* Input data *

/-! ### bumpF -/

@[simp] theorem State.bumpF_pending (f : Fld) (i n : Nat) : (s.bumpF f i n).pending = s.pending := rfl
@[simp] theorem State.bumpF_free (f : Fld) (i n : Nat) : (s.bumpF f i n).free = s.free := rfl
@[simp] theorem State.bumpF_time (f : Fld) (i n : Nat) : (s.bumpF f i n).time = s.time := rfl
@[simp] theorem State.bumpF_regs (f : Fld) (i n : Nat) : (s.bumpF f i n).regs = (s.setF f i (satAdd (2 ^ f.width - 1) (s.f f i) n)).regs := rfl
@[simp] theorem State.bumpF_cores (f : Fld) (i n : Nat) : (s.bumpF f i n).cores = s.cores := rfl
@[simp] theorem State.bumpF_mesh (f : Fld) (i n : Nat) : (s.bumpF f i n).mesh = s.mesh := rfl
@[simp] theorem State.bumpF_mem (f : Fld) (i n : Nat) : (s.bumpF f i n).mem = s.mem := rfl
@[simp] theorem State.bumpF_kv (f : Fld) (i n : Nat) : (s.bumpF f i n).kv = s.kv := rfl
@[simp] theorem State.bumpF_cx (f : Fld) (i n : Nat) : (s.bumpF f i n).cx = s.cx := rfl
@[simp] theorem State.bumpF_dma (f : Fld) (i n : Nat) : (s.bumpF f i n).dma = s.dma := rfl
@[simp] theorem State.bumpF_bwr (f : Fld) (i n : Nat) : (s.bumpF f i n).bwr = s.bwr := rfl
@[simp] theorem State.bumpF_fab (f : Fld) (i n : Nat) : (s.bumpF f i n).fab = s.fab := rfl
@[simp] theorem State.bumpF_cmt (f : Fld) (i n : Nat) : (s.bumpF f i n).cmt = s.cmt := rfl
@[simp] theorem State.bumpF_hif (f : Fld) (i n : Nat) : (s.bumpF f i n).hif = s.hif := rfl
@[simp] theorem State.bumpF_ing (f : Fld) (i n : Nat) : (s.bumpF f i n).ing = s.ing := rfl
@[simp] theorem State.bumpF_sch (f : Fld) (i n : Nat) : (s.bumpF f i n).sch = s.sch := rfl
@[simp] theorem State.bumpF_flt (f : Fld) (i n : Nat) : (s.bumpF f i n).flt = s.flt := rfl
@[simp] theorem State.bumpF_pair (f : Fld) (i n : Nat) : (s.bumpF f i n).pair = s.pair := rfl
@[simp] theorem State.bumpF_pwr (f : Fld) (i n : Nat) : (s.bumpF f i n).pwr = s.pwr := rfl
@[simp] theorem State.bumpF_mgmt (f : Fld) (i n : Nat) : (s.bumpF f i n).mgmt = s.mgmt := rfl
@[simp] theorem State.bumpF_pins (f : Fld) (i n : Nat) : (s.bumpF f i n).pins = s.pins := rfl
@[simp] theorem State.bumpF_out (f : Fld) (i n : Nat) : (s.bumpF f i n).out = s.out := rfl

/-! ### regStore -/

@[simp] theorem State.regStore_pending (r : RegKind) (i : Nat) (v : Word) : (s.regStore r i v).pending = s.pending := rfl
@[simp] theorem State.regStore_free (r : RegKind) (i : Nat) (v : Word) : (s.regStore r i v).free = s.free := rfl
@[simp] theorem State.regStore_time (r : RegKind) (i : Nat) (v : Word) : (s.regStore r i v).time = s.time := rfl
@[simp] theorem State.regStore_regs (r : RegKind) (i : Nat) (v : Word) : (s.regStore r i v).regs = (s.wr r i (mergeWrite r (s.rd r i) v)).regs := rfl
@[simp] theorem State.regStore_cores (r : RegKind) (i : Nat) (v : Word) : (s.regStore r i v).cores = s.cores := rfl
@[simp] theorem State.regStore_mesh (r : RegKind) (i : Nat) (v : Word) : (s.regStore r i v).mesh = s.mesh := rfl
@[simp] theorem State.regStore_mem (r : RegKind) (i : Nat) (v : Word) : (s.regStore r i v).mem = s.mem := rfl
@[simp] theorem State.regStore_kv (r : RegKind) (i : Nat) (v : Word) : (s.regStore r i v).kv = s.kv := rfl
@[simp] theorem State.regStore_cx (r : RegKind) (i : Nat) (v : Word) : (s.regStore r i v).cx = s.cx := rfl
@[simp] theorem State.regStore_dma (r : RegKind) (i : Nat) (v : Word) : (s.regStore r i v).dma = s.dma := rfl
@[simp] theorem State.regStore_bwr (r : RegKind) (i : Nat) (v : Word) : (s.regStore r i v).bwr = s.bwr := rfl
@[simp] theorem State.regStore_fab (r : RegKind) (i : Nat) (v : Word) : (s.regStore r i v).fab = s.fab := rfl
@[simp] theorem State.regStore_cmt (r : RegKind) (i : Nat) (v : Word) : (s.regStore r i v).cmt = s.cmt := rfl
@[simp] theorem State.regStore_hif (r : RegKind) (i : Nat) (v : Word) : (s.regStore r i v).hif = s.hif := rfl
@[simp] theorem State.regStore_ing (r : RegKind) (i : Nat) (v : Word) : (s.regStore r i v).ing = s.ing := rfl
@[simp] theorem State.regStore_sch (r : RegKind) (i : Nat) (v : Word) : (s.regStore r i v).sch = s.sch := rfl
@[simp] theorem State.regStore_flt (r : RegKind) (i : Nat) (v : Word) : (s.regStore r i v).flt = s.flt := rfl
@[simp] theorem State.regStore_pair (r : RegKind) (i : Nat) (v : Word) : (s.regStore r i v).pair = s.pair := rfl
@[simp] theorem State.regStore_pwr (r : RegKind) (i : Nat) (v : Word) : (s.regStore r i v).pwr = s.pwr := rfl
@[simp] theorem State.regStore_mgmt (r : RegKind) (i : Nat) (v : Word) : (s.regStore r i v).mgmt = s.mgmt := rfl
@[simp] theorem State.regStore_pins (r : RegKind) (i : Nat) (v : Word) : (s.regStore r i v).pins = s.pins := rfl
@[simp] theorem State.regStore_out (r : RegKind) (i : Nat) (v : Word) : (s.regStore r i v).out = s.out := rfl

* Task statement *
From the first line of the records above to the line that contains "### regStore -/", quote each line exactly.

* Answer box *
/-! ### bumpF -/

@[simp] theorem State.bumpF_pending (f : Fld) (i n : Nat) : (s.bumpF f i n).pending = s.pending := rfl
@[simp] theorem State.bumpF_free (f : Fld) (i n : Nat) : (s.bumpF f i n).free = s.free := rfl
@[simp] theorem State.bumpF_time (f : Fld) (i n : Nat) : (s.bumpF f i n).time = s.time := rfl
@[simp] theorem State.bumpF_regs (f : Fld) (i n : Nat) : (s.bumpF f i n).regs = (s.setF f i (satAdd (2 ^ f.width - 1) (s.f f i) n)).regs := rfl
@[simp] theorem State.bumpF_cores (f : Fld) (i n : Nat) : (s.bumpF f i n).cores = s.cores := rfl
@[simp] theorem State.bumpF_mesh (f : Fld) (i n : Nat) : (s.bumpF f i n).mesh = s.mesh := rfl
@[simp] theorem State.bumpF_mem (f : Fld) (i n : Nat) : (s.bumpF f i n).mem = s.mem := rfl
@[simp] theorem State.bumpF_kv (f : Fld) (i n : Nat) : (s.bumpF f i n).kv = s.kv := rfl
@[simp] theorem State.bumpF_cx (f : Fld) (i n : Nat) : (s.bumpF f i n).cx = s.cx := rfl
@[simp] theorem State.bumpF_dma (f : Fld) (i n : Nat) : (s.bumpF f i n).dma = s.dma := rfl
@[simp] theorem State.bumpF_bwr (f : Fld) (i n : Nat) : (s.bumpF f i n).bwr = s.bwr := rfl
@[simp] theorem State.bumpF_fab (f : Fld) (i n : Nat) : (s.bumpF f i n).fab = s.fab := rfl
@[simp] theorem State.bumpF_cmt (f : Fld) (i n : Nat) : (s.bumpF f i n).cmt = s.cmt := rfl
@[simp] theorem State.bumpF_hif (f : Fld) (i n : Nat) : (s.bumpF f i n).hif = s.hif := rfl
@[simp] theorem State.bumpF_ing (f : Fld) (i n : Nat) : (s.bumpF f i n).ing = s.ing := rfl
@[simp] theorem State.bumpF_sch (f : Fld) (i n : Nat) : (s.bumpF f i n).sch = s.sch := rfl
@[simp] theorem State.bumpF_flt (f : Fld) (i n : Nat) : (s.bumpF f i n).flt = s.flt := rfl
@[simp] theorem State.bumpF_pair (f : Fld) (i n : Nat) : (s.bumpF f i n).pair = s.pair := rfl
@[simp] theorem State.bumpF_pwr (f : Fld) (i n : Nat) : (s.bumpF f i n).pwr = s.pwr := rfl
@[simp] theorem State.bumpF_mgmt (f : Fld) (i n : Nat) : (s.bumpF f i n).mgmt = s.mgmt := rfl
@[simp] theorem State.bumpF_pins (f : Fld) (i n : Nat) : (s.bumpF f i n).pins = s.pins := rfl
@[simp] theorem State.bumpF_out (f : Fld) (i n : Nat) : (s.bumpF f i n).out = s.out := rfl

/-! ### regStore -/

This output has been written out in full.